Figure 9 shows the impact of localization estimation errors on the performance of NLF when varying the number of SBSs in the network. We assume a simple error model where the erroneous coordinates of each SU n are modelled as \(x^b_n = x_n + \Delta x_{n}\) and \(y^b_n = y_n + \Delta y_{n}\), where \((x_n,y_n)\) are the actual coordinates of SU n and \(\Delta x_{n}\) and \(\Delta y_{n}\) are uniformly distributed variables taken in the interval \([-\Delta D,+\Delta D]\). As expected, algorithm NLF is sensitive to localization estimation errors since its decision relies on distances between SBSs and SUs. This sensivity becomes more important as the density of the network increases. Anyhow, the performance gap between the two curves in Fig. 9 is limited and stays below 3.5 % even for \(N=12\).

Fig. 10
figure 10

Execution time comparison for different values of N and \(C_{\textit{max}}\)

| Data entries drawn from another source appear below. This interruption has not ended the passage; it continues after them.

/-- Management requests answer from registers, change what they name and refuse what they may not do (chapter 18, Firmware (R604); chapter 18, Measurements (R605); chapter 18, Reports (R606, R607, R608, R609); chapter 18, Test state (R610); chapter 18, Power (R611, R612, R613); chapter 18, Commands (R614, R616, R617, R623, R628); chapter 20, Temperatures (R679); log 17 (DESIGN CHOICE); log 111 (DEDUCED); log 112 (DEDUCED); log 113 (DEDUCED); log 116 (DEDUCED)). To a target that is addressed (R614), GET_IDENT, GET_TELEMETRY, GET_ERRORS and READ_REPORT change the answer alone (and a first legacy transfer the SMBus mode), and their data are the registers or report bytes that R616 lists. Before package ready, READ_REPORT, ATTEST, EXTEND and SVN_COMMIT answer NOT_READY. ATTEST and ABW_REQ OP 1 begin a report over the nonce, or answer that one is being signed (log 111); REPORT_SIGNED keeps it or writes it. EXTEND and ABW_REQ OP 2 extend M4 to M7 by the digest and refuse M0 to M3. SET_LIMIT waits for the next tick within 40% to 100% of the rating; outside it is refused and logged (log 113). GET_CHALLENGE gives a fresh challenge, UNLOCK_DATA stores bytes, UNLOCK_GO without a challenge or on a halted package is refused and with a good key and signature sets test state on every die and extends M2 (its record by log 112); it uses the challenge up. SVN_COMMIT between die 0's count and the running SVN raises every die's count to it (shown by log 116), and refuses any other. CAP_LEVEL follows the measured power once in its tick and caps every cube, those of saved images too; HOT takes the reading, which raises PEAK_C; CLUSTERS takes 1 to 12 where no owned cluster is disabled, and else is ignored and logged. Concludes that exec answers a next state (Completes) for: abwReqAttest, abwReqExtend, reportSigned, getIdent, getTelemetry, getErrors, attest, readReport, extend, setLimit, getChallenge, unlockData, unlockGo, svnCommit, powerCapCompare, tempRefresh, envelopeClustersWrite. -/
def Obligations.StationAndManagement : Prop :=
  (∀ s, Fits .getIdent s → Addressed s.dev → Completes .getIdent s fun t => { t with mgmt := s.dev.mgmt } = s.dev ∧ t.mgmt.status = 0 ∧
      t.mgmt.smbus = (s.dev.mgmt.smbus || (s.dev.mgmt.dyn.isNone && !s.dev.mgmt.broadcast)) ∧
      t.mgmt.data = [RegName.abwId, .abwSerial, .abwFeatures, .abwPlumbSig, .abwFw, .abwEnvelope].flatMap fun n => leBytes 8 (regView s.dev n 0 0 0).toNat) ∧
    (∀ s, Fits .getTelemetry s → Addressed s.dev → Completes .getTelemetry s fun t => { t with mgmt := s.dev.mgmt } = s.dev ∧ t.mgmt.status = 0 ∧
      t.mgmt.data.length = 24 ∧ t.mgmt.data.take 8 = leBytes 8 (regView s.dev .abwPower 0 0 0).toNat ∧
      ∀ die, die < s.dev.part.dies → die < 8 → (t.mgmt.data.getD (16 + die) 0).toNat = rfld s.dev .abwTemp die 0 0 7 0) ∧
    (∀ s, Fits .getErrors s → Addressed s.dev → Completes .getErrors s fun t => { t with mgmt := s.dev.mgmt } = s.dev ∧ t.mgmt.status = 0 ∧
      ∀ die, die < s.dev.part.dies → die < 8 → (t.mgmt.data.drop (8 * die)).take 8 = leBytes 8 (regView s.dev .errStat die 0 0).toNat) ∧
    (∀ i s, (∃ a b c d, i ∈ [Instr.readReport a b, .attest c, .extend d c, .svnCommit (a.setWidth 16)]) → Fits i s → Addressed s.dev → pkgReady s.dev = false →
      Completes i s fun t => { t with mgmt := s.dev.mgmt } = s.dev ∧ t.mgmt.status = 4 ∧ t.mgmt.data = []) ∧
    (∀ off len s, Fits (.readReport off len) s → Addressed s.dev → pkgReady s.dev = true → s.dev.station.report ≠ [] →
      (len.toNat ≤ 240 → off.toNat + len.toNat ≤ 17504 → Completes (.readReport off len) s fun t => { t with mgmt := s.dev.mgmt } = s.dev ∧ t.mgmt.status = 0 ∧
        t.mgmt.data = (s.dev.station.report.drop off.toNat).take len.toNat) ∧
      (240 < len.toNat ∨ 17504 < off.toNat + len.toNat → Completes (.readReport off len) s fun t => { t with mgmt := s.dev.mgmt } = s.dev ∧ t.mgmt.status = 3)) ∧
    (∀ n s, Fits (.attest n) s → Addressed s.dev → pkgReady s.dev = true →
      (s.dev.station.signing = none → Completes (.attest n) s fun t => { t with mgmt := s.dev.mgmt, station := s.dev.station } = s.dev ∧ t.mgmt.status = 0 ∧
        t.station = { s.dev.station with signing := some ⟨reportBody s.dev (bytes256 n), none⟩ }) ∧
      (s.dev.station.signing ≠ none → Completes (.attest n) s fun t => { t with mgmt := s.dev.mgmt } = s.dev ∧ t.mgmt.status = 1)) ∧
    (∀ a s e b, Fits (.abwReqAttest a) s → pkgReady s.dev = true → reqAddr s.dev a 17504 = true → devReadAll s.dev (a + 0x40) 32 = (e, .ok b) →
      (s.dev.station.signing = none → Completes (.abwReqAttest a) s fun t => MemSame s.dev t ∧ rfld t .abwReqStat 0 0 0 1 0 = 1 ∧
        t.station = { s.dev.station with signing := some ⟨reportBody e b, some a⟩ }) ∧
      (s.dev.station.signing ≠ none → Completes (.abwReqAttest a) s fun t => { t with regs := s.dev.regs } = s.dev ∧
        rfld t .abwReqStat 0 0 0 15 8 = FaultCode.slotBusy.num)) ∧
    (∀ s g, Fits .reportSigned s → s.dev.station.signing = some g →
      (g.addr = none → Completes .reportSigned s fun t => { t with station := s.dev.station, free := s.dev.free } = s.dev ∧
        ∃ rnd, rnd.length = 16 ∧ t.station = { s.dev.station with
          signing := none
          report := report s.dev g.body rnd }) ∧
      (∀ a, g.addr = some a → Completes .reportSigned s fun t => (∃ rnd, rnd.length = 16 ∧ MemSame (devWriteAll s.dev a (report s.dev g.body rnd)).1 t) ∧
        t.station = { s.dev.station with signing := none } ∧ rfld t .abwReqStat 0 0 0 1 0 = 2)) ∧
    (∀ k x s, Fits (.extend k x) s → Addressed s.dev → pkgReady s.dev = true →
      (4 ≤ k.toNat → k.toNat < 8 → Completes (.extend k x) s fun t => { t with mgmt := s.dev.mgmt, meas := s.dev.meas } = s.dev ∧ t.mgmt.status = 0 ∧
        ∀ i, getMeas t i = if i = k.toNat then sha256 (getMeas s.dev i ++ bytes256 x) else getMeas s.dev i) ∧
      (k.toNat < 4 ∨ 8 ≤ k.toNat → Completes (.extend k x) s fun t => { t with mgmt := s.dev.mgmt } = s.dev ∧ t.mgmt.status = 3)) ∧
    (∀ a k s e b, Fits (.abwReqExtend a k) s → pkgReady s.dev = true →
      (4 ≤ k.toNat → reqAddr s.dev a 32 = true → devReadAll s.dev a 32 = (e, .ok b) → Completes (.abwReqExtend a k) s fun t => MemSame s.dev t ∧
        rfld t .abwReqStat 0 0 0 15 8 = 0 ∧ ∀ i, getMeas t i = if i = k.toNat then sha256 (getMeas s.dev i ++ b) else getMeas s.dev i) ∧
      (k.toNat < 4 → Completes (.abwReqExtend a k) s fun t => { t with regs := s.dev.regs } = s.dev ∧ rfld t .abwReqStat 0 0 0 15 8 = FaultCode.badDescriptor.num)) ∧
    (∀ w s, Fits (.setLimit w) s → Addressed s.dev →
      (limitOk s.dev w.toNat = true → Completes (.setLimit w) s fun t => { t with mgmt := s.dev.mgmt, live := s.dev.live } = s.dev ∧ t.mgmt.status = 0 ∧
        t.live = s.dev.live ++ [⟨regKey .abwEnvelope 0 0 0, setFld 0 27 16 0xFFF, setFld 0 27 16 w.toNat, s.dev.tick + 1⟩]) ∧
      (limitOk s.dev w.toNat = false → Completes (.setLimit w) s fun t =>
        Ignored 0 (regAddr .abwEnvelope 0 0 0) (w.toNat * 2 ^ 16) s.dev t ∧ t.mgmt.status = 3)) ∧
    (∀ s, Fits .getChallenge s → Addressed s.dev → Completes .getChallenge s fun t =>
      { t with mgmt := s.dev.mgmt, station := s.dev.station, free := s.dev.free } = s.dev ∧ t.mgmt.status = 0 ∧ t.mgmt.data.length = 32 ∧
        t.station = { s.dev.station with challenge := some t.mgmt.data }) ∧
    (∀ off b s, Fits (.unlockData off b) s → Addressed s.dev → b.length ≤ 238 → off.toNat + b.length ≤ unlockSize →
      Completes (.unlockData off b) s fun t => { t with mgmt := s.dev.mgmt, station := s.dev.station } = s.dev ∧ t.mgmt.status = 0 ∧
        (∀ i, i < b.length → tget 0 t.station.unlock (off.toNat + i) = b.getD i 0) ∧ t.station.challenge = s.dev.station.challenge ∧
        t.station.signing = s.dev.station.signing ∧ t.station.report = s.dev.station.report) ∧
    (∀ s, Fits .unlockGo s → Addressed s.dev → (∀ die, die < s.dev.part.dies → halted s.dev die = false) →
      (s.dev.station.challenge = none → Completes .unlockGo s fun t => { t with mgmt := s.dev.mgmt } = s.dev ∧ t.mgmt.status = 5) ∧
      ∀ ch b, s.dev.station.challenge = some ch → b = (List.range unlockSize).map (tget 0 s.dev.station.unlock) →
        sha256 (b.take 32) = bytes256 (Config.dbgPkh 0) → slhVerify slh128s (b.take 32) (ch ++ leBytes 8 (Config.serial 0).toNat) (b.drop 32) = true →
        Completes .unlockGo s fun t => t.mgmt.status = 0 ∧ t.station.challenge = none ∧ MemSame s.dev t ∧ t.cores = s.dev.cores ∧
          (∀ die, die < s.dev.part.dies → rfld t .abwStation die 0 0 3 3 = 1) ∧
          getMeas t 2 = sha256 (getMeas s.dev 2 ++ sha256 (leBytes 4 1 ++ leBytes 4 1 ++ leBytes 8 s.dev.tick))) ∧
    (∀ s, Fits .unlockGo s → Addressed s.dev → (∃ die, die < s.dev.part.dies ∧ halted s.dev die = true) →
      Completes .unlockGo s fun t => { t with mgmt := s.dev.mgmt, station := s.dev.station } = s.dev ∧ t.mgmt.status = 5 ∧
        t.station = { s.dev.station with challenge := none }) ∧
    (∀ v s, Fits (.svnCommit v) s → Addressed s.dev → pkgReady s.dev = true →
      (v.toNat ≤ runningSvn s.dev → svnMin s.dev 0 ≤ v.toNat → Completes (.svnCommit v) s fun t => t.mgmt.status = 0 ∧ t.cores = s.dev.cores ∧ MemSame s.dev t ∧
        (∀ die, die < s.dev.part.dies → rfld t .abwFw die 0 0 63 48 = max (svnMin s.dev die) v.toNat) ∧
        getMeas t 2 = sha256 (getMeas s.dev 2 ++ sha256 (leBytes 4 2 ++ leBytes 4 v.toNat ++ leBytes 8 s.dev.tick))) ∧
      (runningSvn s.dev < v.toNat ∨ v.toNat < svnMin s.dev 0 → Completes (.svnCommit v) s fun t => { t with mgmt := s.dev.mgmt } = s.dev ∧ t.mgmt.status = 5)) ∧
    (∀ (w : BitVec 16) s limit cap new, Fits (.powerCapCompare w) s → stationUp s.dev = true → s.dev.tick % 1024 = 0 → s.dev.pkg.capTick ≠ some s.dev.tick → limit = rfld s.dev .abwEnvelope 0 0 0 27 16 →
      cap = rfld s.dev .abwEnvelope 0 0 0 35 32 →
      new = (if limit < w.toNat then max 2 (cap - 1) else if 100 * w.toNat < 95 * limit then min 8 (cap + 1) else cap) → Completes (.powerCapCompare w) s fun t =>
        rfld t .abwEnvelope 0 0 0 35 32 = new ∧ rfld t .abwPower 0 0 0 15 0 = w.toNat ∧ MemSame s.dev t ∧
          { t with pkg := s.dev.pkg }.beyondCores = s.dev.beyondCores ∧ t.pkg = { s.dev.pkg with capTick := some s.dev.tick } ∧
          (∀ c u, (getCube t c u).level ≤ new) ∧ ∀ c h u, (getCore t c).held = some h → (tget Cube.empty h.w.cubes u).level ≤ new) ∧
    (∀ die hot s, Fits (.tempRefresh die hot) s → die < s.dev.part.dies → stationUp s.dev = true → s.dev.tick % 1024 = 0 → Completes (.tempRefresh die hot) s fun t =>
      NotesOnly s.dev t ∧ rfld t .abwTemp die 0 0 7 0 = hot.toNat ∧ rfld t .pkgTrip die 0 0 23 16 =
        if (BitVec.ofNat 8 (rfld s.dev .pkgTrip die 0 0 23 16)).toInt < hot.toInt then hot.toNat else rfld s.dev .pkgTrip die 0 0 23 16) ∧
    ∀ v s, Fits (.envelopeClustersWrite v) s →
      (v.toNat ≠ 0 → v.toNat ≤ 12 → (∀ die k, die < s.dev.part.dies → v.toNat ≤ k → k < 12 → clusterOwned s.dev die k = false) →
        Completes (.envelopeClustersWrite v) s fun t => { t with regs := s.dev.regs } = s.dev ∧ rfld t .abwEnvelope 0 0 0 3 0 = v.toNat) ∧
      (v.toNat = 0 ∨ 12 < v.toNat ∨ (∃ die k, die < s.dev.part.dies ∧ v.toNat ≤ k ∧ k < 12 ∧ clusterOwned s.dev die k = true) →
        Completes (.envelopeClustersWrite v) s fun t =>
          Ignored 0 (regAddr .abwEnvelope 0 0 0) v.toNat s.dev t ∧ rfld t .abwEnvelope 0 0 0 3 0 = rfld s.dev .abwEnvelope 0 0 0 3 0)
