-- ==== Sys2Proof/Laws/Beyond.lean ====
section
/-!
SUPPORT. What the parts of a device that work leaves alone are: from the narrower of Safety.lean's three remainders follow the wider ones, and a fold
keeps a remainder that each of its steps keeps.
-/

namespace Sys2Proof.Machine

theorem beyondUnits_of_beyondCores {d t : Dev} (h : t.beyondCores = d.beyondCores) : t.beyondUnits = d.beyondUnits := by
  simp only [Dev.beyondUnits, h]

theorem beyondWork_of_beyondUnits {d t : Dev} (h : t.beyondUnits = d.beyondUnits) : t.beyondWork = d.beyondWork := by
  simp only [Dev.beyondWork, h]

theorem beyondWork_of_beyondCores {d t : Dev} (h : t.beyondCores = d.beyondCores) : t.beyondWork = d.beyondWork :=
  beyondWork_of_beyondUnits (beyondUnits_of_beyondCores h)

/-- Beyond the cores lies all of memory. -/
theorem memSame_of_beyondCores {d t : Dev} (h : t.beyondCores = d.beyondCores) : MemSame d t := by
  have : t.mem = d.mem := (congrArg Dev.mem h : t.beyondCores.mem = d.beyondCores.mem)
  intro k
  simp only [memByte, this]

section
variable {α β : Type}
@[simp] theorem beyondCores_foldl {g : Dev → α → Dev} (h : ∀ d x, (g d x).beyondCores = d.beyondCores) (l : List α) (d : Dev) : (l.foldl g d).beyondCores = d.beyondCores := by
  induction l generalizing d with
  | nil => rfl
  | cons a l ih => exact (ih _).trans (h _ _)
@[simp] theorem beyondUnits_foldl {g : Dev → α → Dev} (h : ∀ d x, (g d x).beyondUnits = d.beyondUnits) (l : List α) (d : Dev) : (l.foldl g d).beyondUnits = d.beyondUnits := by
  induction l generalizing d with
  | nil => rfl
  | cons a l ih => exact (ih _).trans (h _ _)
@[simp] theorem beyondWork_foldl {g : Dev → α → Dev} (h : ∀ d x, (g d x).beyondWork = d.beyondWork) (l : List α) (d : Dev) : (l.foldl g d).beyondWork = d.beyondWork := by
  induction l generalizing d with
  | nil => rfl
  | cons a l ih => exact (ih _).trans (h _ _)
theorem beyondCores_foldl1 {g : Dev × β → α → Dev × β} (h : ∀ d x, (g d x).1.beyondCores = d.1.beyondCores) (l : List α) (d : Dev × β) : (l.foldl g d).1.beyondCores = d.1.beyondCores := by
  induction l generalizing d with
  | nil => rfl
  | cons a l ih => exact (ih _).trans (h _ _)
theorem beyondUnits_foldl1 {g : Dev × β → α → Dev × β} (h : ∀ d x, (g d x).1.beyondUnits = d.1.beyondUnits) (l : List α) (d : Dev × β) : (l.foldl g d).1.beyondUnits = d.1.beyondUnits := by
  induction l generalizing d with
  | nil => rfl
  | cons a l ih => exact (ih _).trans (h _ _)
theorem beyondWork_foldl1 {g : Dev × β → α → Dev × β} (h : ∀ d x, (g d x).1.beyondWork = d.1.beyondWork) (l : List α) (d : Dev × β) : (l.foldl g d).1.beyondWork = d.1.beyondWork := by
  induction l generalizing d with
  | nil => rfl
  | cons a l ih => exact (ih _).trans (h _ _)
theorem beyondCores_foldl2 {g : β × Dev → α → β × Dev} (h : ∀ d x, (g d x).2.beyondCores = d.2.beyondCores) (l : List α) (d : β × Dev) : (l.foldl g d).2.beyondCores = d.2.beyondCores := by
  induction l generalizing d with
  | nil => rfl
  | cons a l ih => exact (ih _).trans (h _ _)
theorem beyondUnits_foldl2 {g : β × Dev → α → β × Dev} (h : ∀ d x, (g d x).2.beyondUnits = d.2.beyondUnits) (l : List α) (d : β × Dev) : (l.foldl g d).2.beyondUnits = d.2.beyondUnits := by
  induction l generalizing d with
  | nil => rfl
  | cons a l ih => exact (ih _).trans (h _ _)
theorem beyondWork_foldl2 {g : β × Dev → α → β × Dev} (h : ∀ d x, (g d x).2.beyondWork = d.2.beyondWork) (l : List α) (d : β × Dev) : (l.foldl g d).2.beyondWork = d.2.beyondWork := by
  induction l generalizing d with
  | nil => rfl
  | cons a l ih => exact (ih _).trans (h _ _)
end
end Sys2Proof.Machine
end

We compare in Fig. 10 the execution times of the three proposed heuristics to the exhaustive search algorithm execution time. We notice that the proposed algorithms have very similar execution times which are dominated by the time needed to perform the matrix channel inversion (which belongs to \(O(N^3)\)). We can also observe that even for a relatively small network with \(N=10\), the exhaustive search algorithm suffers from a very high computational complexity. For \(N=10\), the proposed heuristics allow a complexity reduction of more than five orders of magnitude over the exhaustive search. We also notice that as the value of \(C_{\textit{max}}\) increases, the computational complexity of the exhaustive search increases dramatically as the algorithm has to explore a larger combinatorial space (e.g. when \(C_{\textit{max}}\) goes from 2 to 3, the algorithm must consider in addition to the combinations of clusters of two links, the combinations of clusters of 2 and 3 links), whereas the complexity of the proposed algorithms decreases.

7 Conclusion

In this paper, we proposed efficient heuristics for clustering and power allocation in two-tier networks. We have considered a network where small cell base stations coexist and share the same frequency band with a macro cell. The small cell base stations try to form clusters in order to maximize an objective utility function. Two utility functions were considered: (1) the overall sum rate of the network and (2) the minimum data rate of the users. We have formulated the problems involving the two utility functions as optimization problems and discussed their computational complexity and hardness. Since the optimal solution can be found only with a highly computationally complex exhaustive search (for clustering) coupled with an \(\textit{NP}\)-hard optimization (for power allocation), we proposed three heuristic algorithms which perform the clustering phase in polynomial time and find suboptimal power allocation using an iterative scheme. Simulation results show that the proposed algorithms (especially the NLF heuristic) achieve a good tradeoff between computational complexity and performance (in terms of utility function maximization) compared to the complex optimal solution.

In future work, we will design distributed algorithms for clustering for the studied system model.